Fix: Fixed an issue with octal representation in escaped string data. The issue would (usually) go unnoticed (altering internal labels in a non-disruptive manner), however the issue did effect ColorSpace
data in the rare use of ICCBased
color maps, causing color distortion and transparency loss. Credit to @react-rails and @bedaronco for exposing the issue (issue #130).
Fix: Fixed an issue with non English alphabet in PDF literal strings. This issue went undetected since PDF literal strings aren't used by CombinePDF except for the date stamping...
Fix: Improbable, but possibly a fix for issue #127, where the JRuby interpreter would fail to pass the correct arguments to the Hash update Proc. Since I'm trying to author a workaround, I have my doubts... but an attempt is better than nothing.
Update: Improved parsing error handling, courtesy of Evgeny Garlukovich (@evgenygarl).
Update: Added reader methods for the names
and outlines
PDF objects in response to issue #133. Use with care.
Fix: Fix an issue where page property inheritance might break PDF structure if there's a conflict between property types (inheritance using properties by reference vs. nested properties), fixing issue #124. Credit to @erikaxel for exposing the issue.

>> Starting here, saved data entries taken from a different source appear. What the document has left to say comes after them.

-- ==== Sys2Proof/Machine/VectorInt.lean ====
section
/-! DEFINITION. The vector integer instructions (R253-R256). -/
namespace Sys2Proof.Machine
open Sys2Proof

/-- A vector result: element i of each active lane by `f`; `lat` too (R195, R196, R253). -/
def vectorOut (s : State) (w : Nat) (p : BitVec 3) (d : BitVec 5) (f : Nat → Nat) : Host.Outcome State Fault Refusal :=
  .next (s.setVL d (vmask w (s.getP p) (s.getV d) f))

/-- Element i of a vector of type T as an integer (R243). -/
def vval (t : ITy) (x : Vec) (i : Nat) : Int := tval t (vel t.bits x i)

/-- Two elements combined as integers of T; the result wraps (R253). -/
def vectorInt (s : State) (p : BitVec 3) (d a b : BitVec 5) (t : ITy) (f : Int → Int → Int) : Host.Outcome State Fault Refusal :=
  vectorOut s t.bits p d (fun i => wrapN t.bits (f (vval t (s.getV a) i) (vval t (s.getV b) i)))

/-- Two elements combined as bits. -/
def vectorBits (s : State) (p : BitVec 3) (d a b : BitVec 5) (t : ITy) (f : Nat → Nat → Nat) : Host.Outcome State Fault Refusal :=
  vectorOut s t.bits p d (fun i => lo t.bits (f (vel t.bits (s.getV a) i) (vel t.bits (s.getV b) i)))

/-- A compare's result predicate, written where bit 0 of the governing predicate is set (R196, R255). -/
def predOut (s : State) (w : Nat) (p d : BitVec 3) (c : Nat → Bool) : Host.Outcome State Fault Refusal :=
  .next (if predOn (s.getP p) then s.setP d (pmask w (s.getP p) c) else s)

/-- The 32-bit type of `vdot4`'s sums (R254). -/
def dotTy (t : ITy) : ITy := if t.signed then .i32 else .w32

/-- One element of `vdot4`, exact (R254). -/
def dot4 (t : ITy) (a b d : Vec) (i : Nat) : Int :=
  vval (dotTy t) d i + vval t a (4 * i) * vval t b (4 * i) + vval t a (4 * i + 1) * vval t b (4 * i + 1)
    + vval t a (4 * i + 2) * vval t b (4 * i + 2) + vval t a (4 * i + 3) * vval t b (4 * i + 3)

/-- a + b (R253). -/
def execVadd (p : BitVec 3) (d a b : BitVec 5) (t : ITy) (s : State) : Host.Outcome State Fault Refusal :=
  vectorInt s p d a b t (fun x y => x + y)

/-- a - b (R253). -/
def execVsub (p : BitVec 3) (d a b : BitVec 5) (t : ITy) (s : State) : Host.Outcome State Fault Refusal :=
  vectorInt s p d a b t (fun x y => x - y)

/-- The product (R253). -/
def execVmul (p : BitVec 3) (d a b : BitVec 5) (t : ITy) (s : State) : Host.Outcome State Fault Refusal :=
  vectorInt s p d a b t (fun x y => x * y)

/-- Bits [2n-1:n] of the exact product (R253). -/
def execVmulh (p : BitVec 3) (d a b : BitVec 5) (t : ITy) (s : State) : Host.Outcome State Fault Refusal :=
  vectorInt s p d a b t (mulhI t.bits)

/-- The saturated sum (R253). -/
def execVaddsat (p : BitVec 3) (d a b : BitVec 5) (t : ITy) (s : State) : Host.Outcome State Fault Refusal :=
  vectorInt s p d a b t (fun x y => tsat t (x + y))

/-- The saturated difference (R253). -/
def execVsubsat (p : BitVec 3) (d a b : BitVec 5) (t : ITy) (s : State) : Host.Outcome State Fault Refusal :=
  vectorInt s p d a b t (fun x y => tsat t (x - y))

/-- a AND b (R253). -/
def execVand (p : BitVec 3) (d a b : BitVec 5) (t : ITy) (s : State) : Host.Outcome State Fault Refusal :=
  vectorBits s p d a b t (fun x y => x &&& y)

/-- a OR b (R253). -/
def execVor (p : BitVec 3) (d a b : BitVec 5) (t : ITy) (s : State) : Host.Outcome State Fault Refusal :=
  vectorBits s p d a b t (fun x y => x ||| y)

/-- a XOR b (R253). -/
def execVxor (p : BitVec 3) (d a b : BitVec 5) (t : ITy) (s : State) : Host.Outcome State Fault Refusal :=
  vectorBits s p d a b t (fun x y => x ^^^ y)

/-- a AND NOT b (R253). -/
def execVandn (p : BitVec 3) (d a b : BitVec 5) (t : ITy) (s : State) : Host.Outcome State Fault Refusal :=
  vectorBits s p d a b t (fun x y => x &&& (2 ^ t.bits - 1 - y))

/-- a << (b mod n) (R253). -/
def execVshl (p : BitVec 3) (d a b : BitVec 5) (t : ITy) (s : State) : Host.Outcome State Fault Refusal :=
  vectorBits s p d a b t (fun x y => x * 2 ^ (y % t.bits))

/-- a >> (b mod n), filling with zeros (R253). -/
def execVshr (p : BitVec 3) (d a b : BitVec 5) (t : ITy) (s : State) : Host.Outcome State Fault Refusal :=
  vectorBits s p d a b t (fun x y => x / 2 ^ (y % t.bits))

/-- a >> (b mod n), filling with bit n - 1 (R253). -/
def execVsra (p : BitVec 3) (d a b : BitVec 5) (t : ITy) (s : State) : Host.Outcome State Fault Refusal :=
  vectorBits s p d a b t (fun x y => wrapN t.bits (sraN t.bits x (y % t.bits)))

/-- The lesser (R253). -/
def execVmin (p : BitVec 3) (d a b : BitVec 5) (t : ITy) (s : State) : Host.Outcome State Fault Refusal :=
  vectorInt s p d a b t (min)

/-- The greater (R253). -/
def execVmax (p : BitVec 3) (d a b : BitVec 5) (t : ITy) (s : State) : Host.Outcome State Fault Refusal :=
  vectorInt s p d a b t (max)

/-- The magnitude; a unchanged for w types (R253). -/
def execVabs (p : BitVec 3) (d a : BitVec 5) (t : ITy) (s : State) : Host.Outcome State Fault Refusal :=
  vectorOut s t.bits p d (fun i => wrapN t.bits (vval t (s.getV a) i).natAbs)

/-- 0 - a (R253). -/
def execVneg (p : BitVec 3) (d a : BitVec 5) (t : ITy) (s : State) : Host.Outcome State Fault Refusal :=
  vectorOut s t.bits p d (fun i => wrapN t.bits (-(vval t (s.getV a) i)))

/-- d plus four products of bytes (R254). -/
def execVdot4 (p : BitVec 3) (d a b : BitVec 5) (t : ITy) (sat : Bool) (s : State) : Host.Outcome State Fault Refusal :=
  vectorOut s 32 p d (fun i =>
    wrapN 32 (if sat then tsat (dotTy t) (dot4 t (s.getV a) (s.getV b) (s.getV d) i) else dot4 t (s.getV a) (s.getV b) (s.getV d) i))

/-- An integer compare into a predicate (R255). -/
def execVcmp (p d : BitVec 3) (a b : BitVec 5) (t : ITy) (c : ICc) (s : State) : Host.Outcome State Fault Refusal :=
  predOut s t.bits p d (fun i => iCompare c (vval t (s.getV a) i) (vval t (s.getV b) i))

/-- a where the selector p[b] is set (R256). -/
def execVsel (p : BitVec 3) (d a : BitVec 5) (b : BitVec 3) (t : ITy) (s : State) : Host.Outcome State Fault Refusal :=
  vectorOut s t.bits p d (fun i =>
    if active (s.getP b) t.bits i then vel t.bits (s.getV a) i else vel t.bits (s.getV d) i)

end Sys2Proof.Machine
end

Fix: Fix warnings, issue #120. Credit to @lloeki for exposing the issue.
Fix: Fix / add adjustable nesting protection, fixing issue #117. Credit to @emmanuelmillionaer for exposing the issue.
Fix: Fix issue #116 where some PDF objects (the page catalog and some root information data) were written twice to the saved PDF file (or String). Credit to @albertsaave for exposing the issue using GhostScript.
Fix: Fix issue #115 where PDF object versioning was being assumed to update the indirect generation number
, allowing Object Streams to be inflated at the end of the parsed data collection instead of the middle. Fixed the issue by pre-emptive object deletion and by inflating Object Streams in place. Credit to @joshirashmics for exposing the issue.
Fix: Fix issue #111 where some fonts would cause pdf.fonts
to break the PDF. Credit to Pavel Slabý (@paulslaby) for exposing the issue.
Fix: Fix NilError when calling fonts
for a page that has no fonts. Credit to Pavel Slabý (@paulslaby) for PR#110.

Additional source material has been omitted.